I’m back. And I thought to myself, “What’s a better way to come back home than to get my non-existent boobs squashed and flattened in a machine?”
So I went to have a mammogram. It was lovely. Thank you for asking.
It also sort of took me down from my high of Viva Las Vegas. I’ve been to Vegas a lot in my life, was even MARRIED IN VEGAS, (yes, that’s right, to my mother’s horror) but this is the first time that I went for reasons other than gambling, seeing a show, hanging by the pool, or getting hitched.
I went solely for the purpose of meeting people that I do not know in real life with the intent of becoming their best friend.
And I did just that. 🙂
I feel like I could write one post a day for the next five to seven days about my 48(ish) hour trip and not run out of things to tell you.
So, with that in mind, I’m just going to start with day one.
My hubby, Hadar, her boyfriend, and I went together. I had mixed feelings about bringing my hubs. I love the guy and all that, but I didn’t want to
babysit take care of pay much attention to worry about the possibility of him not having as much fun as me. In hindsight, I’m really glad he was there because he carried my heavy backpack and always got us back to our room and from place to place. I do not have a good sense of direction.
We checked in at The Venetian. Yes, that’s right. THE VENETIAN. Can you say Absolutely Amazing Room that I would not be able to afford on a weekend? I could have lived in that room. Like, for my house. It had a sunken living room complete with a sectional couch and a little mini-office with a PRINTER. I could get ten copies for FREE. Believe me, I was wishing I had some cardstock to start printing up some classroom decor.
The bathroom? TWO SINKS. Separate tub and shower. TV. And a little makeup chair and table that had the coolest makeup mirror ever. I meant to take a picture, but the time that I was all set to do it, my hubby was in the shower. And he was in the mirror. All over the place. There were a lot of mirrors. And no matter what I did, I couldn’t get him out of the picture. So to spare you (and him), I thought I’d take the pic later. And then I forgot. Of course. This is one of the reasons I was afraid to bring him. Obviously.

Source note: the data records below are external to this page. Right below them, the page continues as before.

-- ==== Sys2Proof/Machine/Sensing.lean ====
section
/-! DEFINITION. Current and voltage sensing (spec/07_sensing.md): codes, calibration, the records that are delivered, sequences
of the SAR converters, sigma-delta results, the fast-path windows, low-side shunts, the sum check, dead-time distortion. -/

namespace Sys2Proof.Machine

/-! ### From codes to values -/

/-- ZERO and SCALE of quantity q of an axis (0 IU, 1 IV, 2 IW, 3 VBUS, 4 IBRK, 5 AUX) (table 7.3). -/
def State.zeroOf (s : State) (x : Axis) (q : Nat) : Frac := s.paramQ x (0x0700 + 2 * q) (0, 1)
@[inherit_doc State.zeroOf] def State.scaleOf (s : State) (x : Axis) (q : Nat) : Frac := s.paramQ x (0x0701 + 2 * q) (0, 1)

/-- GAIN × (raw − OFS) of a live calibration word (R239, table 7.14). -/
def calibrated (cal : Word) (raw : Frac) : Frac :=
  qMul (fieldOf (F.SNS_CAL_GAIN 0) cal, 32768) (qSub raw (qInt (signed 16 (fieldOf (F.SNS_CAL_OFS 0) cal))))

/-- R239: (GAIN × (raw − OFS) − ZERO) × SCALE as binary32. -/
def State.valueOf (s : State) (x : Axis) (q : Nat) (cal : Word) (raw : Frac) : Word :=
  fOfFrac (qMul (qSub (calibrated cal raw) (s.zeroOf x q)) (s.scaleOf x q))

/-- Flag bits of a record (R241). -/
def flSAT : Nat := 1
@[inherit_doc flSAT] def flSTALE : Nat := 2
@[inherit_doc flSAT] def flRECON : Nat := 4
@[inherit_doc flSAT] def flUNCAL : Nat := 8
@[inherit_doc flSAT] def flWAITED : Nat := 16

/-- The record of a quantity (R241). -/
def record (v : Word) (flags : Nat) (raw : Int) (hold : Nat) : List Word :=
  [v, BitVec.ofNat 32 flags, BitVec.ofInt 32 raw, BitVec.ofNat 32 hold]

/-- Flags of a record. -/
def recFlags (r : List Word) : Nat := (nth 0 r 1).toNat

/-- UNCAL of a path (R242). -/
def State.uncal (s : State) (path : Nat) : Nat := if s.sns.noSlot && !nth false s.sns.calW path then flUNCAL else 0

/-- Live calibration of a path: data input 0 to 7, converter 8 or 9 (table 7.14). -/
def State.cal (s : State) (path : Nat) : Word := s.rd (A.SNS_CAL path)

/-- SNS.STAT.STALE field of an axis. -/
def staleFld (x : Axis) : Fld := match x with | .a => F.SNS_STAT_STALE_A | .b => F.SNS_STAT_STALE_B

/-- A graph of the axis has an edge from delivery source n. -/
def State.namesSource (s : State) (x : Axis) (n : Nat) : Bool :=
  s.img.graphs.any (fun g => g.axis == x.ix && g.edges.any (fun e => e.1 == 0xFF00 + n))

/-- Deliver the record of quantity q of an axis as source q + 1 (table 5.3); a STALE one sets SNS.STAT.STALE_x where a graph of the
axis names the quantity (R217); an AUX value without STALE or SAT is the last good one (R334). -/
def State.putQuant (s : State) (x : Axis) (q : Nat) (r : List Word) : State :=
  let s := s.putSrc x.ix (q + 1) r
  let s := if q = 5 ∧ bit (recFlags r) 1 = false ∧ bit (recFlags r) 0 = false then
      s.modSv x (fun v => { v with auxGood := some (nth 0 r 0) })
    else s
  if bit (recFlags r) 1 && s.namesSource x (q + 1) then s.set (staleFld x) 1 else s

/-- Sensing path of an axis: 1 sigma-delta (R216). -/
def State.sigmaDelta (s : State) (x : Axis) : Bool := (match x with | .a => s.img.senseA | .b => s.img.senseB) == 1

/-- SNS.TOPO of an axis as it acts (R218). -/
def State.topo (s : State) (x : Axis) : Nat :=
  let t := match x with | .a => s.fld F.SNS_TOPO_TOPO_A | .b => s.fld F.SNS_TOPO_TOPO_B
  if t = 3 then 0 else if t = 2 ∧ s.sigmaDelta x = true then 0 else t

/-- SNS.MAP_x field of quantity q. -/
def mapFld (x : Axis) (q : Nat) : Fld :=
  nth (F.SNS_MAP_AUX x) [F.SNS_MAP_IU x, F.SNS_MAP_IV x, F.SNS_MAP_IW x, F.SNS_MAP_VBUS x, F.SNS_MAP_IBRK x,
    F.SNS_MAP_AUX x] q

/-- AIN input of quantity q of an axis; none where the map names none the axis owns (R217), or the quantity comes from the
sigma-delta path (R216). -/
def State.ainOf (s : State) (x : Axis) (q : Nat) : Option Nat :=
  let a := s.fld (mapFld x q)
  if (s.sigmaDelta x = true ∧ q < 4) ∨ 16 ≤ a ∨ s.ainOwner a ≠ x.ix + 1 then none else some a

/-! ### Phase currents (R218, R243 to R245) -/

/-- A record formed as minus the sum of two (R218, R244): RECON and the flags either carries, raw 0, the later hold instant. -/
def formed (a b : List Word) : List Word :=
  let f (n : Nat) : Bool := bit (recFlags a) n || bit (recFlags b) n
  let fl := flRECON + (if f 0 then flSAT else 0) + (if f 1 then flSTALE else 0) + (if f 3 then flUNCAL else 0) +
    (if f 4 then flWAITED else 0)
  record (fNeg (fAdd (nth 0 a 0) (nth 0 b 0))) fl 0 (max (nth 0 a 3).toNat (nth 0 b 3).toNat)

/-- Index of an axis and slot in the lists of Sense. -/
def slotIx (x : Axis) (n : Nat) : Nat := 4 * x.ix + n

/-- Record of phase p of slot n since its latest sample instant, and whether the phase was usable. -/
def State.phaseCur (s : State) (x : Axis) (n p : Nat) : Option (List Word × Bool) := nth none s.sns.cur (3 * slotIx x n + p)

/-- Record of phase p of slot n since its latest sample instant. -/
def State.phaseRec (s : State) (x : Axis) (n p : Nat) : Option (List Word) := (s.phaseCur x n p).map (·.1)

/-- Sub-tick of the present interval at which a sample instant `at_` ticks after the valley or wrap falls (R243). -/
def State.slotPos (s : State) (x : Axis) (at_ : Nat) : Nat :=
  16 * at_ - (if s.half x = 2 ∧ s.saw x = false then s.fullScale x (s.period x) else 0)

/-- SNS.STAT.SUMERR field of an axis. -/
def sumFld (x : Axis) : Fld := match x with | .a => F.SNS_STAT_SUMERR_A | .b => F.SNS_STAT_SUMERR_B

/-- The sum of a slot's currents no longer exceeds SUM_LIM; the cause ends with the last such slot of the axis (R245). -/
def State.sumEnd (s : State) (x : Axis) (n : Nat) : State :=
  let was := nth 0 s.sns.sumRun (slotIx x n)
  let s := s.modSns (fun m => { m with sumRun := setNth m.sumRun (slotIx x n) 0 })
  if was = 2 ∧ (List.range 4).all (fun k => nth 0 s.sns.sumRun (slotIx x k) != 2) = true then s.setCause (scAxis x) 19 false else s

/-- The slots of an axis whose sum is judged: those enabled, with TOPO 0 and SUM_LIM above 0 (R245, table 7.3). -/
def State.sumJudged (s : State) (x : Axis) (n : Nat) : Bool :=
  s.flag (F.PW_SAMP_EN x n) && s.topo x == 0 && (s.paramQ x 0x070E (0, 1)).1 != 0

/-- A sample instant of slot n falls: no phase has a record yet (R243), and a slot whose sum is no longer judged has none that exceeds
SUM_LIM (R245). -/
def State.slotOpen (s : State) (x : Axis) (n at_ : Nat) : State :=
  let s := s.modSns (fun m => { m with
    cur := (List.range 3).foldl (fun l p => setNth l (3 * slotIx x n + p) none) m.cur
    slotAt := setNth m.slotAt (slotIx x n) ((s.tb x).upd, s.slotPos x at_)
    slotCar := setNth m.slotCar (slotIx x n) (s.tb x).carrier })
  s.forEach ((List.range 4).filter (fun k => !s.sumJudged x k)) (fun s k => s.sumEnd x k)

/-- R245: the sum of three measured currents of slot n against SUM_LIM; a carrier with a STALE one, or in which not all three are
measured, is none of two in a row. -/
def State.sumCheck (s : State) (x : Axis) (n : Nat) (r : List (List Word)) : State :=
  let i := slotIx x n
  let car := nth 0 s.sns.slotCar i
  let next := nth 0 s.sns.sumAt i + 1 == car
  let run := nth 0 s.sns.sumRun i
  if s.sumJudged x n = false ∨ r.any (fun e => bit (recFlags e) 1) = true then s
  else if qLt (s.paramQ x 0x070E (0, 1)) (qAbs (r.foldl (fun a e => qAdd a (fVal (nth 0 e 0))) (0, 1))) then
    let s := s.modSns (fun m => { m with sumRun := setNth m.sumRun i (if run = 2 then 2 else if run = 1 ∧ next = true then 2 else 1)
                                         sumAt := setNth m.sumAt i car })
    if run = 1 ∧ next = true then (s.set (sumFld x) 1).axisFaultOn x 19 0 0 else s
  else s.sumEnd x n

/-- R246: keep a phase current where slot n is the first of its interval that delivers one. -/
def State.noteFirst (s : State) (x : Axis) (n p : Nat) (v : Word) : State :=
  let u := (nth (0, 0) s.sns.slotAt (slotIx x n)).1
  let l := nth [] s.sns.firsts x.ix
  let put (e : First) : First := { e with cur := setNth e.cur p (some v) }
  let l' := if l.any (fun e => e.upd == u) then l.map (fun e => if e.upd == u && e.slot == n then put e else e)
    else (put { upd := u, slot := n, cur := [none, none, none] } :: l).take 2
  s.modSns (fun m => { m with firsts := setNth m.firsts x.ix l' })

/-- R246: a filtered distortion moves by 1/64 of its distance; between two whole sub-ticks it is either (free: no rounding is
stated). -/
def State.dtdMove (s : State) (f : Fld) (δ : Int) : State :=
  let n := δ - s.sfld f
  let up : Nat := if n % 64 = 0 then 0 else b2n (Config.freeBit s.free)
  s.spent.setI f (clampI (-32768) 32767 (s.sfld f + n / 64 + (up : Int)))

/-- R246: one update of the filtered distortion of phase p at a phase current. -/
def State.dtdStep (s : State) (x : Axis) (p : Nat) (δ : Int) (w : Word) : State :=
  let i := fVal w
  let lim := s.paramQ x 0x070D (1, 1)
  if qLt lim i then s.dtdMove (F.SNS_DTD_POS (3 * x.ix + p)) δ
  else if qLt i (qNeg lim) then s.dtdMove (F.SNS_DTD_NEG (3 * x.ix + p)) δ
  else s

/-- R246: the current of an interval whose EDGES record has been delivered before it: the update is made now. -/
def State.dtdLate (s : State) (x : Axis) (n p : Nat) (w : Word) : State :=
  let u := (nth (0, 0) s.sns.slotAt (slotIx x n)).1
  let mine (e : Nat × Nat × Nat × Int) : Bool := e.1 == x.ix && e.2.1 == u && e.2.2.1 == p
  match s.sns.late.find? mine with
  | some e =>
    if (nth [] s.sns.firsts x.ix).any (fun f => f.upd == u && f.slot == n) then
      (s.modSns (fun m => { m with late := m.late.filter (fun e => !mine e) })).dtdStep x p e.2.2.2 w
    else s
  | none => s

/-- Deliver the record of phase p of slot n, and keep it for the next carrier (R244) and for R246. -/
def State.putPhase (s : State) (x : Axis) (n p : Nat) (r : List Word) : State :=
  let s := ((s.putQuant x p r).noteFirst x n p (nth 0 r 0)).dtdLate x n p (nth 0 r 0)
  let old := nth [] s.sns.prev (slotIx x n)
  s.modSns (fun m => { m with prev := setNth m.prev (slotIx x n) (setNth [nth [] old 0, nth [] old 1, nth [] old 2] p r) })

/-- R377: the measured currents of a slot along and across the frame that the current loops run on, which is θ but where a service holds
one of its own (R318, R354). -/
def State.measure (s : State) (x : Axis) (r : List (List Word)) : State :=
  let i (p : Nat) : Word := nth 0 (nth [] r p) 0
  let ab := clarke (i 0) (i 1) (i 2)
  let th := fVal (s.sv x).thF
  let dq := park (nth 0 ab 0) (nth 0 ab 1) (fOfFrac (qSin th)) (fOfFrac (qCos th))
  s.modSv x (fun v => { v with idM := nth 0 dq 0, iqM := nth 0 dq 1 })

/-- Deliver the three phase records of slot n. -/
def State.putPhases (s : State) (x : Axis) (n : Nat) (r : List (List Word)) : State :=
  (s.forEach (List.range 3) (fun s p => s.putPhase x n p (nth [] r p))).measure x r

/-- High-side command of phase p at sub-tick `t` of an interval (R177 to R179, R193); at its end, the command that it ends with. -/
def Ival.high (i : Ival) (p t : Nat) : Bool :=
  i.six.all (fun k => (sixPhases k).1 == p) && highOn i.h (nth 0 i.d p) i.half t

/-- Low-side command, before dead time. -/
def Ival.low (i : Ival) (p t : Nat) : Bool :=
  match i.six with
  | none => !i.high p t
  | some k => (sixPhases k).2.1 == p || ((sixPhases k).1 == p && i.sync && !i.high p t)

/-- Where the high-side command is off at sub-tick `t`: the sub-tick it fell at in the interval; 0 where it has been off since the
interval began. -/
def Ival.fell (i : Ival) (p t : Nat) : Nat :=
  let d := nth 0 i.d p
  if i.six.any (fun k => (sixPhases k).1 != p) then 0
  else if i.half = 0 then (if i.h + d ≤ t ∧ 0 < d then i.h + d else 0)
  else if i.half = 1 then 0
  else d

/-- For how many sub-ticks a command state of a phase has stood at sub-tick `t` of the first interval, the ones before it following,
newest first, and DT_HL (`dt`: of the interval after them) of the interval in which it began; `more` and no wait where it stood through
them all. -/
def stoodFor (on : Ival → Nat → Bool) (since : Ival → Nat → Nat) (more dt : Nat) : List Ival → Nat → Nat × Nat
  | [], _ => (more, 0)
  | i :: r, t =>
    if on i t = false then (0, dt)
    else if 0 < since i t then (t - since i t, i.dt)
    else
      let e := stoodFor on since more i.dt r ((r.head?.map Ival.len).getD 0)
      (t + e.1, e.2)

This makeup mirror was one of those magnified ones and it had four settings with a little light. Evening, Office, Day, and Home. Each setting had a different level of light. Do you have one of these??? I must get one now. Besides looking at my eyeball so up close and personal and pretending I was an optometrist (A? Or B? 1? Or 2?), I LOVED that thing and feel that I must now have one. The setting for Office didn’t work. This made me feel very happy as if it knew I was on summer vacation and did not need to fix my face for school. I’m still confused about the Home setting.
Do you wear makeup around your home? I do, but it’s more of the sleepy dirt and zit cream variety so I didn’t get the Home setting whatsoever at all.
Anywho, as you can tell, I’ve written almost an entire blog post on just checking into our hotel . . .
We went to Gordon Ramsay’s restaurant inside of Caesar’s Palace for Happy Hour and appetizers. We ate the most delicious truffle french fries in some sort of mayo/horseradish/can’t believe I would like it dipping sauce that was to die for!
Then Hadar’s newish blogging buddy, Christi from Crayons and Whimsy joined us. I was not jealous. Really. I wasn’t. Because I promptly made Christi my new blogging buddy, too.
Christi is fascinating because she basically lived the life of The Holiday as Cameron Diaz with a little bit of a twist as a teacher. Seriously. I’m not kidding. You can read all about it on this blog post, but she really and truly traded houses and jobs with an English (from ENGLAND) teacher. I know! And that’s also sort of-kind of how she met her husband who is from IRELAND. As in, Irish. As in, the most adorable accent, even if it’s hard to understand at times. But he came, too, so the boys became fast friends and let us girls talk about glue sticks and rugs and schedules and decor and stinkers and recess duty and high heels and uggs and flip flops.
We went to dinner at an Italian place that was recommended by our taxi driver . . . annnnnnd, turns out, we should have stayed at Gordon Ramsay’s but what are you going to do? We ate the garlic bread anyway and drank the bottomless house wine. I mean, sometimes you just have to live with disappointment, don’t ya know.